Freed Guantánamo war criminal to get status hearing in absentia

Ibrahim al Qosi on an Al-Qaida of the Arabian Penninsula video, posted on
Ibrahim al Qosi on an Al-Qaida of the Arabian Penninsula video, posted on

In an unprecedented war court development, a Pentagon appeals panel has ordered a military judge to hold a hearing to decide if a freed former captive is an enemy of the United States not entitled to an appeal of his war court conviction.

Ibrahim al Qosi, 57, pleaded guilty to providing material support for terror as an al-Qaida foot soldier in 2010, and was sent home to Sudan in 2012 when his sentence ended. He has since emerged on a video as a spiritual leader of sorts with al-Qaida of the Arabian Peninsula, AQAP, whereabouts unknown.

Two Pentagon attorneys have been appealing that conviction, noting that a civilian court subsequently determined that providing material support for terror is not a legitimate war crime. Other similar convictions have been overturned even after the captives were gone from Guantánamo.

But rather than look at the straightforward question of whether Qosi’s conviction should be upheld, the U.S. Court of Military Commission Review wants a military judge to hear evidence to help them decide whether Qosi’s post-conviction, post-release behavior ought to prevent his lawyers from pursuing an appeal.

On June 19 the review panel ordered a lower military court to hold a fact-finding session, a DuBay hearing, on the question of whether there’s evidence that Qosi’s an “alien unprivileged enemy belligerent,” as the prosecutors claim.

In late 2015, more than three years after his repatriation, the Sudanese former bookkeeper for Osama bin Laden appeared on an AQAP video praising jihad. “As the U.S. has killed our men, we have killed its people,” he is heard saying in Arabic. “But it is not the same. Our dead are in heaven and theirs are in the hellfire, and the war is not over yet.”

Earlier report: Freed convict back in the fight. Pentagon lawyers want to clear his name

Prosecutors offered as proof a one-page, unclassified Defense Intelligence Agency profile that says Qosi “likely reengaged in terrorist activities, since at least late-2015, based on his pro-jihadi writings.” The U.S. intelligence community views the problem of recidivism by released Guantánamo captives through a dual standard: Those who have been confirmed to have “reengaged,” and those suspected of doing so. The DIA language suggests Qosi’s in the later category.

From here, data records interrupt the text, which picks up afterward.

theorem execFindMatch_withConfigOf :
    execFindMatch (withConfigOf v s) = mapNext (withConfigOf v) (execFindMatch s) := by
  rw [execFindMatch, execFindMatch, withConfigOf_latched]
  cases findChecks s.latched with
  | some c => rfl
  | none =>
    simp only [mapNext]
    rw [show findBegin (withConfigOf v s) = withConfigOf v (findBegin s) from rfl, findLoop_withConfigOf]
    rfl

theorem exec_withConfigOf (i : Instr) : exec i (withConfigOf v s) = mapNext (withConfigOf v) (exec i s) := by
  cases i with
  | compress => exact execCompress_withConfigOf v s
  | decompress => exact execDecompress_withConfigOf v s
  | findMatch => exact execFindMatch_withConfigOf v s
  | lit b =>
    rw [exec, exec, execLit, execLit, litToken_withConfigOf, settleToken_withConfigOf, apply_ite (mapNext _)]
    rfl
  | matchRecord d l =>
    rw [exec, exec, execMatchRecord, execMatchRecord, matchToken_withConfigOf, settleToken_withConfigOf,
      apply_ite (mapNext _)]
    rfl

/-! ### The engine's turns -/

theorem compressStep_withConfigOf : compressStep (withConfigOf v s) = mapNext (withConfigOf v) (compressStep s) := by
  rw [compressStep, compressStep, apply_ite (mapNext _), apply_ite (mapNext _)]
  rfl

theorem findStep_withConfigOf : findStep (withConfigOf v s) = mapNext (withConfigOf v) (findStep s) := by
  rw [findStep, findStep, apply_ite (mapNext _), apply_ite (mapNext _)]
  rfl

theorem replayStep_withConfigOf : replayStep (withConfigOf v s) = mapNext (withConfigOf v) (replayStep s) := by
  rw [replayStep, replayStep, endOfReplay_withConfigOf, settleReplay_withConfigOf, apply_ite (mapNext _), apply_ite (mapNext _)]
  rw [fetchToken_withConfigOf]
  cases fetchToken s with
  | ok i => simp only [exec_withConfigOf]; rfl
  | error e => simp only [apply_ite (mapNext _)]; rfl

theorem engineIteration_withConfigOf :
    engineIteration (withConfigOf v s) = mapNext (withConfigOf v) (engineIteration s) := by
  rw [engineIteration, engineIteration, compressStep_withConfigOf, replayStep_withConfigOf, findStep_withConfigOf,
    withConfigOf_phase]
  cases s.phase <;> rfl

theorem runCommand_withConfigOf : runCommand (withConfigOf v s) = mapNext (withConfigOf v) (runCommand s) := by
  rw [runCommand, runCommand, fetchCommand_withConfigOf]
  cases fetchCommand s with
  | ok i => exact exec_withConfigOf v s i
  | error e => rfl

theorem beginCommand_withConfigOf : beginCommand (withConfigOf v s) = withConfigOf v (beginCommand s) := by
  rw [beginCommand, beginCommand, fetchCommand_withConfigOf,
    decompressBegin_withConfigOf, withConfigOf_latched]
  cases fetchCommand s with
  | error e => rfl
  | ok i =>
    cases i with
    | compress => cases compressChecks s.latched <;> rfl
    | decompress => cases decompressBegin s <;> rfl
    | findMatch => cases findChecks s.latched <;> rfl
    | lit b => rfl
    | matchRecord d l => rfl
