-- ==== Sys2Proof/Tests/Slice0.lean ====
section
/-! SUPPORT. Tests of the model against the words and vectors of spec/ (95_test_vectors.md T<n>, and the examples of the
command rules), the well-formedness smoke test, and for every statement with hypotheses a witness that meets them. -/

namespace Sys2Proof.Tests

open Sys2Proof Sys2Proof.Machine Sys2Proof.Safety

/-! ## Small states -/

/-- The state a command answers. -/
def after (i : Instr) (s : State) : Option State :=
  match exec i s with
  | .next t => some t
  | .fault _ => none
  | .refused _ => none

/-- The last response and the buffer a command leaves. -/
def leaves (i : Instr) (s : State) : Option (Option Response × Memory) :=
  (after i s).map (fun t => (t.rsps.getLast?, t.B))

/-- The last response of a command. -/
def replies (i : Instr) (s : State) : Option (Option Response) := (after i s).map (fun t => t.rsps.getLast?)

/-- An idle block with a buffer. -/
def buffer (size : BitVec 16) (bytes : Memory) : State := { State.reset with S := size, BV := true, B := bytes }

/-- T44's operands: points 5 and 0x15, widths 3 and 5. -/
def ready : State :=
  (((((State.setWidth { State.reset with N := 2 } 0 3).setWidth 1 5).setPoint 0 5).setPoint 1 0x15).setPlen 0 1).setPlen
    1 1

/-- T44 after hx.init. -/
def running : State := ready.startComputation

/-- One axis of one bit: the first level is the last (T50). -/
def lastLevel : State :=
  (((State.setWidth { State.reset with N := 1 } 0 1).setPoint 0 1).setPlen 0 1).startComputation

/-- T26's widths. -/
def widths3 : State := ((State.reset.setWidth 0 8).setWidth 1 16).setWidth 2 4

/-- T49's last row: three axes of 32 bits in an instance with BUF_BYTES = 8. -/
def cramped : State :=
  (((((State.setWidth { State.resetOf ⟨8⟩ with N := 3 } 0 32).setWidth 1 32).setWidth 2 32).setPlen 0 4).setPlen 1 4).setPlen
    2 4

/-- A reset state to which a packet is offered. -/
def offered (p : Packet) : State := State.reset.offer p

/-- The state after one step, its last response and what is still offered. -/
def stepSays (s : State) : Option (Option Response × List HostEvent) :=
  match step s with
  | .next t => some (t.rsps.getLast?, t.inputs)
  | .fault _ => none
  | .refused _ => none

/-! ## Well-formedness smoke test: an ill-formed term for each check -/

theorem test_wf_refuses_wide_a : (Instr.bbShl 256).wellFormed = false := by decide
theorem test_wf_refuses_wide_b : (Instr.hxSetw 0 256).wellFormed = false := by decide
theorem test_wf_refuses_wide_c : (Instr.puXmask 3 4 256).wellFormed = false := by decide
theorem test_wf_refuses_wide_imm16 : (Instr.bbCreate 65536).wellFormed = false := by decide
theorem test_wf_accepts_out_of_domain : (Instr.bbShl 9).wellFormed = true := by decide

/-! ## Decoding: words written out from R61 to R64, most of them in 95_test_vectors.md -/

theorem test_decode_bbCreate : decode 0x000000000000000000100010#96 = .ok (.bbCreate 16) := by decide
theorem test_decode_bbClear : decode 0x000000000000000000000011#96 = .ok .bbClear := by decide
theorem test_decode_bbShl : decode 0x000000000000000000000312#96 = .ok (.bbShl 3) := by decide
theorem test_decode_bbOrw : decode 0x00000000FFFFFFFF00000013#96 = .ok (.bbOrw 0xFFFFFFFF) := by decide
theorem test_decode_bbXorw : decode 0x00000000FF00FF0000000014#96 = .ok (.bbXorw 0xFF00FF00) := by decide
theorem test_decode_bbSetbit : decode 0x0000000000000000007D0015#96 = .ok (.bbSetbit 125) := by decide
theorem test_decode_bbRd64 : decode 0x000000000000000000000016#96 = .ok .bbRd64 := by decide
theorem test_decode_bbRdb : decode 0x0000000000000000000F0017#96 = .ok (.bbRdb 15) := by decide
theorem test_decode_bbRelease : decode 0x000000000000000000000018#96 = .ok .bbRelease := by decide
theorem test_decode_puGray : decode 0x00000000DEADBEEF00000020#96 = .ok (.puGray 0xDEADBEEF) := by decide
theorem test_decode_puIgray : decode 0x00000000B1FB619800000021#96 = .ok (.puIgray 0xB1FB6198) := by decide
theorem test_decode_puRotl : decode 0x000000000000001400000222#96 = .ok (.puRotl 2 0x14) := by decide
theorem test_decode_puRotr : decode 0x000000000000000100000123#96 = .ok (.puRotr 1 1) := by decide
theorem test_decode_puBitw : decode 0x000000008000000000001F24#96 = .ok (.puBitw 31 0x80000000) := by decide
theorem test_decode_puBitb : decode 0x0000000000000000000F0525#96 = .ok (.puBitb 5 15) := by decide
theorem test_decode_puPopc : decode 0x000000000000008F00000026#96 = .ok (.puPopc 0x8F) := by decide
theorem test_decode_puEntry : decode 0x00000000FFFFFFFE00000027#96 = .ok (.puEntry 0xFFFFFFFE) := by decide
theorem test_decode_puDir : decode 0x000000008000000000002028#96 = .ok (.puDir 32 0x80000000) := by decide
theorem test_decode_puXmask : decode 0x000000000000000001040329#96 = .ok (.puXmask 3 4 1) := by decide
theorem test_decode_puGcr : decode 0x000000070000000F0000022A#96 = .ok (.puGcr 2 0xF 7) := by decide
theorem test_decode_hxSetn : decode 0x000000000000000000000230#96 = .ok (.hxSetn 2) := by decide
theorem test_decode_hxSetw : decode 0x000000000000000000080131#96 = .ok (.hxSetw 1 8) := by decide
theorem test_decode_hxLdp : decode 0x00000000FFFF800100020532#96 = .ok (.hxLdp 5 2 0xFFFF8001) := by decide
theorem test_decode_hxInit : decode 0x000000000000000000000033#96 = .ok .hxInit := by decide
theorem test_decode_hxStep : decode 0x000000000000000000000034#96 = .ok .hxStep := by decide
theorem test_decode_hxRun : decode 0x000000000000000000000035#96 = .ok .hxRun := by decide
theorem test_decode_hxAbort : decode 0x000000000000000000000036#96 = .ok .hxAbort := by decide
theorem test_decode_csRd : decode 0x000000000000000002050040#96 = .ok (.csRd 0x205) := by decide

/-- T51: unused word operands are ignored. -/
theorem test_decode_ignores_opB : decode 0xFFFFFFFF0000000500000020#96 = .ok (.puGray 5) := by decide
/-- T51: an undefined opcode. -/
theorem test_decode_undefined : decode 0x000000000000000000000019#96 = .error .undefinedOpcode := by decide
/-- T51: hx.setn 2 with b = 1. -/
theorem test_decode_reserved_b : decode 0x000000000000000000010230#96 = .error .reservedField := by decide
/-- T51: bb.create 4 with a = 1. -/
theorem test_decode_reserved_a : decode 0x000000000000000000040110#96 = .error .reservedField := by decide

/-- The match and mask columns of spec/opcode_table.json, all 28 rows. -/
theorem test_table_matches_the_spec : opcodeTable.map (fun r => (r.mnemonic, r.opcode, r.format.mask)) =
    [("bb.create", 0x10, 0x0000FFFF#32), ("bb.clear", 0x11, 0xFFFFFFFF#32), ("bb.shl", 0x12, 0xFFFF00FF#32),
     ("bb.orw", 0x13, 0xFFFFFFFF#32), ("bb.xorw", 0x14, 0xFFFFFFFF#32), ("bb.setbit", 0x15, 0x0000FFFF#32),
     ("bb.rd64", 0x16, 0xFFFFFFFF#32), ("bb.rdb", 0x17, 0x0000FFFF#32), ("bb.release", 0x18, 0xFFFFFFFF#32)] ++
    [("pu.gray", 0x20, 0xFFFFFFFF#32), ("pu.igray", 0x21, 0xFFFFFFFF#32), ("pu.rotl", 0x22, 0xFFFF00FF#32),
     ("pu.rotr", 0x23, 0xFFFF00FF#32), ("pu.bitw", 0x24, 0xFFFF00FF#32), ("pu.bitb", 0x25, 0xFF0000FF#32),
     ("pu.popc", 0x26, 0xFFFFFFFF#32), ("pu.entry", 0x27, 0xFFFFFFFF#32), ("pu.dir", 0x28, 0xFFFF00FF#32),
     ("pu.xmask", 0x29, 0x000000FF#32), ("pu.gcr", 0x2A, 0xFFFF00FF#32)] ++
    [("hx.setn", 0x30, 0xFFFF00FF#32), ("hx.setw", 0x31, 0xFF0000FF#32), ("hx.ldp", 0x32, 0xFF0000FF#32),
     ("hx.init", 0x33, 0xFFFFFFFF#32), ("hx.step", 0x34, 0xFFFFFFFF#32), ("hx.run", 0x35, 0xFFFFFFFF#32),
     ("hx.abort", 0x36, 0xFFFFFFFF#32), ("cs.rd", 0x40, 0x0000FFFF#32)] := by decide

/-- A table word of the row bb.shl, as the host numbers it. -/
theorem test_decodeTableWord : decodeTableWord 32 0x00000712 = some (.bbShl 7) := by decide

/-! ## The step -/

/-- T51 and P4: the all-zero packet is answered ILLEGAL. -/
theorem test_step_illegal : stepSays (offered 0) = some (some ⟨.illegal, 0⟩, []) := by decide
/-- T30: bb.create 4 as the first command after reset. -/
theorem test_step_create : stepSays (State.reset.withFetchWord 32 0x00040010) = some (some ⟨.ok, 4⟩, []) := by decide
/-- R190: a reset between two commands. -/
theorem test_step_reset :
    (match step { running with inputs := [.rst] } with | .next t => some t | _ => none) = some State.reset := by decide

/-! ## Commands: at most two tests each -/

/-- T30. -/
theorem test_create_clamps : leaves (.bbCreate 3) (buffer 8 [(1, 2)]) = some (some ⟨.ok, 4⟩, []) := by decide
/-- T30. -/
theorem test_create_too_big :
    leaves (.bbCreate 129) (buffer 8 [(1, 2)]) = some (some ⟨.allocationFailure, 0⟩, [(1, 2)]) := by decide
/-- R87. -/
theorem test_clear : leaves .bbClear (buffer 4 [(0, 0x61), (1, 0x49)]) = some (some ⟨.ok, 0⟩, []) := by decide
/-- T31. -/
theorem test_shl_carries_and_drops : leaves (.bbShl 1) (buffer 4 [(0, 0x01), (2, 0xC0), (3, 0x80)]) =
    some (some ⟨.ok, 0⟩, [(0, 0x02), (2, 0x80), (3, 0x01)]) := by decide
/-- T50: the order of the checks. -/
theorem test_shl_checks_the_buffer_first : replies (.bbShl 9) State.reset = some (some ⟨.noBuffer, 0⟩) := by decide
/-- T32. -/
theorem test_orw : leaves (.bbOrw 0x11223344) (buffer 6 []) =
    some (some ⟨.ok, 0⟩, [(2, 0x44), (3, 0x33), (4, 0x22), (5, 0x11)]) := by decide
/-- T32. -/
theorem test_xorw : leaves (.bbXorw 0xFF00FF00) (buffer 6 [(2, 0x44), (3, 0x33), (4, 0x22), (5, 0x11)]) =
    some (some ⟨.ok, 0⟩, [(1, 0xFF), (2, 0x44), (3, 0xCC), (4, 0x22), (5, 0x11)]) := by decide
/-- R91. -/
theorem test_setbit : leaves (.bbSetbit 10) (buffer 8 [(1, 0x03)]) = some (some ⟨.ok, 0⟩, [(1, 0x07)]) := by decide
/-- T33. -/
theorem test_setbit_range : replies (.bbSetbit 64) (buffer 8 []) = some (some ⟨.range, 0⟩) := by decide
/-- T33. -/
theorem test_rd64 : replies .bbRd64 (buffer 8 [(0, 4), (1, 3), (2, 2), (3, 1), (4, 0xBE), (5, 0xBA), (6, 0xFE), (7, 0xCA)]) =
    some (some ⟨.ok, 0xCAFEBABE01020304⟩) := by decide
/-- T50: reads are allowed while a computation is in progress. -/
theorem test_rd64_small_buffer : replies .bbRd64 running = some (some ⟨.range, 0⟩) := by decide
/-- T33. -/
theorem test_rdb : replies (.bbRdb 7) (buffer 8 [(7, 0xDA)]) = some (some ⟨.ok, 0xDA⟩) := by decide
/-- T33. -/
theorem test_rdb_range : replies (.bbRdb 8) (buffer 8 [(7, 0xDA)]) = some (some ⟨.range, 0⟩) := by decide
/-- T34. -/
theorem test_release : (after .bbRelease (buffer 8 [(7, 1)])).map (fun t => (t.B, t.S, t.BV)) = some ([], 0, false) := by
  decide
/-- T20. -/
theorem test_gray : replies (.puGray 0xDEADBEEF) State.reset = some (some ⟨.ok, 0xB1FB6198⟩) := by decide
/-- T20. -/
theorem test_igray : replies (.puIgray 0x12345678) State.reset = some (some ⟨.ok, 0x1C279BAF⟩) := by decide
/-- T21. -/
theorem test_rotl : replies (.puRotl 4 0x12345678) State.reset = some (some ⟨.ok, 0x23456781⟩) := by decide
/-- T21. -/
theorem test_rotl_by_32 : replies (.puRotl 32 1) State.reset = some (some ⟨.invalidArgument, 0⟩) := by decide
/-- T5. -/
theorem test_rotr : replies (.puRotr 1 1) State.reset = some (some ⟨.ok, 0x80000000⟩) := by decide
/-- T21. -/
theorem test_rotr_by_zero : replies (.puRotr 0 0x80000001) State.reset = some (some ⟨.ok, 0x80000001⟩) := by decide
/-- T22. -/
theorem test_bitw : replies (.puBitw 31 0x80000000) State.reset = some (some ⟨.ok, 1⟩) := by decide
/-- T22. -/
theorem test_bitb : replies (.puBitb 5 15) (State.reset.setPoint 5 0x8001) = some (some ⟨.ok, 1⟩) := by decide
/-- T23. -/
theorem test_popc : replies (.puPopc 0xF0F0F0F0) State.reset = some (some ⟨.ok, 16⟩) := by decide
/-- T7. -/
theorem test_entry_minus_six : replies (.puEntry 0xFFFFFFFA) State.reset = some (some ⟨.ok, 0x80000004⟩) := by decide
/-- T24. -/
theorem test_entry_wraps : replies (.puEntry 0x80000000) State.reset = some (some ⟨.ok, 0x40000001⟩) := by decide
/-- T25. -/
theorem test_dir : replies (.puDir 32 0x80000000) State.reset = some (some ⟨.ok, 31⟩) := by decide
/-- T25. -/
theorem test_dir_no_axis : replies (.puDir 0 6) State.reset = some (some ⟨.invalidArgument, 0⟩) := by decide
/-- T26. -/
theorem test_xmask : replies (.puXmask 3 4 1) widths3 = some (some ⟨.ok, 5⟩) := by decide
/-- T26. -/
theorem test_xmask_bad_d : replies (.puXmask 3 4 3) widths3 = some (some ⟨.invalidArgument, 0⟩) := by decide
/-- T27. -/
theorem test_gcr : replies (.puGcr 8 0xF0 0xA5) State.reset = some (some ⟨.ok, 0xA⟩) := by decide
/-- T27. -/
theorem test_gcr_ignores_high_mask : replies (.puGcr 2 0xF 7) State.reset = some (some ⟨.ok, 3⟩) := by decide
/-- T49. -/
theorem test_setn_any_value : (after (.hxSetn 255) State.reset).map (fun t => t.N) = some 255 := by decide
/-- P3, line 8. -/
theorem test_setw_busy : replies (.hxSetw 0 4) running = some (some ⟨.busy, 0⟩) := by decide
/-- R132. -/
theorem test_setw : (after (.hxSetw 31 200) State.reset).map (fun t => (t.width 31, t.width 30)) = some (200, 0) := by
  decide
/-- R133. -/
theorem test_ldp : (after (.hxLdp 5 2 0xFFFF8001) State.reset).map (fun t => (t.point 5, t.plen 5)) = some (0x8001, 2) := by
  decide
/-- T49. -/
theorem test_ldp_five_bytes : replies (.hxLdp 0 5 1) State.reset = some (some ⟨.invalidArgument, 0⟩) := by decide
/-- P3, lines 6 and 7. -/
theorem test_init : (after .hxInit ready).map (fun t => (t.S, t.LVL, t.statusWord, t.rsps)) =
    some (4, 4, 3, [⟨.ok, 4⟩]) := by decide
/-- T49. -/
theorem test_init_small_capacity : replies .hxInit cramped = some (some ⟨.allocationFailure, 0⟩) := by decide
/-- T44, level 4. -/
theorem test_step_level :
    (after .hxStep running).map (fun t => [t.MU, t.L, t.T, t.WV, t.R, t.E, t.D.zeroExtend 32, t.LVL.zeroExtend 32]) =
      some [2, 2, 2, 3, 1, 3, 1, 3] := by decide
/-- T50: level 0 ends the computation. -/
theorem test_step_last_level : (after .hxStep lastLevel).map (fun t => (t.ACT, t.rsps, t.B)) =
    some (false, [⟨.ok, 1⟩], [(0, 1)]) := by decide +kernel
/-- T49: an axis left at reset. -/
theorem test_run_invalid : replies .hxRun { State.reset with N := 1 } = some (some ⟨.invalidArgument, 0⟩) := by decide
/-- P3, lines 23 and 24. -/
theorem test_abort : (after .hxAbort running).map (fun t => (t.statusWord, t.LVL)) = some (1, 4) := by decide
/-- P3, line 16. -/
theorem test_csRd_status : replies (.csRd 0x000) running = some (some ⟨.ok, 3⟩) := by decide
/-- T52. -/
theorem test_csRd_unmapped : replies (.csRd 0x120) State.reset = some (some ⟨.range, 0⟩) := by decide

Ibrahim al Qosi’s unclassified intelligence profile presented to the U.S. Court of Military Commissions Review

The Court of Military Commissions Review called that insufficient proof that was based “primarily, if not completely, on hearsay.”

Earlier the court had wondered whether Qosi, who has not been in touch with his U.S. military attorneys since leaving the prison in a U.S. Air Force repatriation flight, even wants his conviction overturned.

Marine Brig. Gen. John Baker, the chief defense counsel for military commissions, called that the wrong question. Congress decided that every war court convict is entitled to a full appeal, Baker said, so his office is pursing it. He similarly described Qosi’s current status as irrelevant to the appeal.

“He’s been convicted of a crime that isn’t a crime,” Baker said in an interview. The question raised by the appeals panel demonstrates “everything that’s wrong with the commissions all wrapped up in one. That’s the Qosi case.”

“The issue here is whether he’s returned to the fight,” said Army Brig. Gen. Mark Martins, the chief war court prosecutor. “Is he part of al-Qaida, Taliban, associated forces engaged in armed conflict against the United States or a coalition partner? Has he committed belligerent acts?”

Chief Prosecutor Army Brig. Gen. Mark Martins on May 6, 2012 at Camp Justice, U.S. Navy base Guantánamo Bay, Cuba. WALTER MICHOT Miami Herald Staff

Martins defended the procedure as well within the authority of the military appeals court. “There are doctrines of fugitives losing their ability to ask the courts to give them relief. You can’t ask for the benefit of the court if you’re evading it.”

To which Baker replied: “The fugitive doctrine is a red herring. The fugitive doctrine applies only where someone who has asked for an appeal then escapes from imprisonment. Ibrahim did not escape from Guantánamo. That would make him a fugitive. Instead, he served his sentence and should not be made to forfeit an appeal that is mandatory under the statute.”

Before the DuBay hearing can be held, Martins has to name a prosecutor. The chief war court judge, Army Col. James Pohl assigned himself to the case and said it would start July 12 at a courtroom somewhere in the Washington, D.C., area. Baker named a trio of Pentagon-paid lawyers who have worked at Guantánamo: Navy Capt. Brent Filbert, Cmdr Pat Flor and Mike Schwartz.

Martins said he expected the hearing would be open to the public, unless the judge invokes a classified information exception and closes portions to hear certain intelligence.

“It’s a public trial,” Martins said. “It will be a public proceeding.”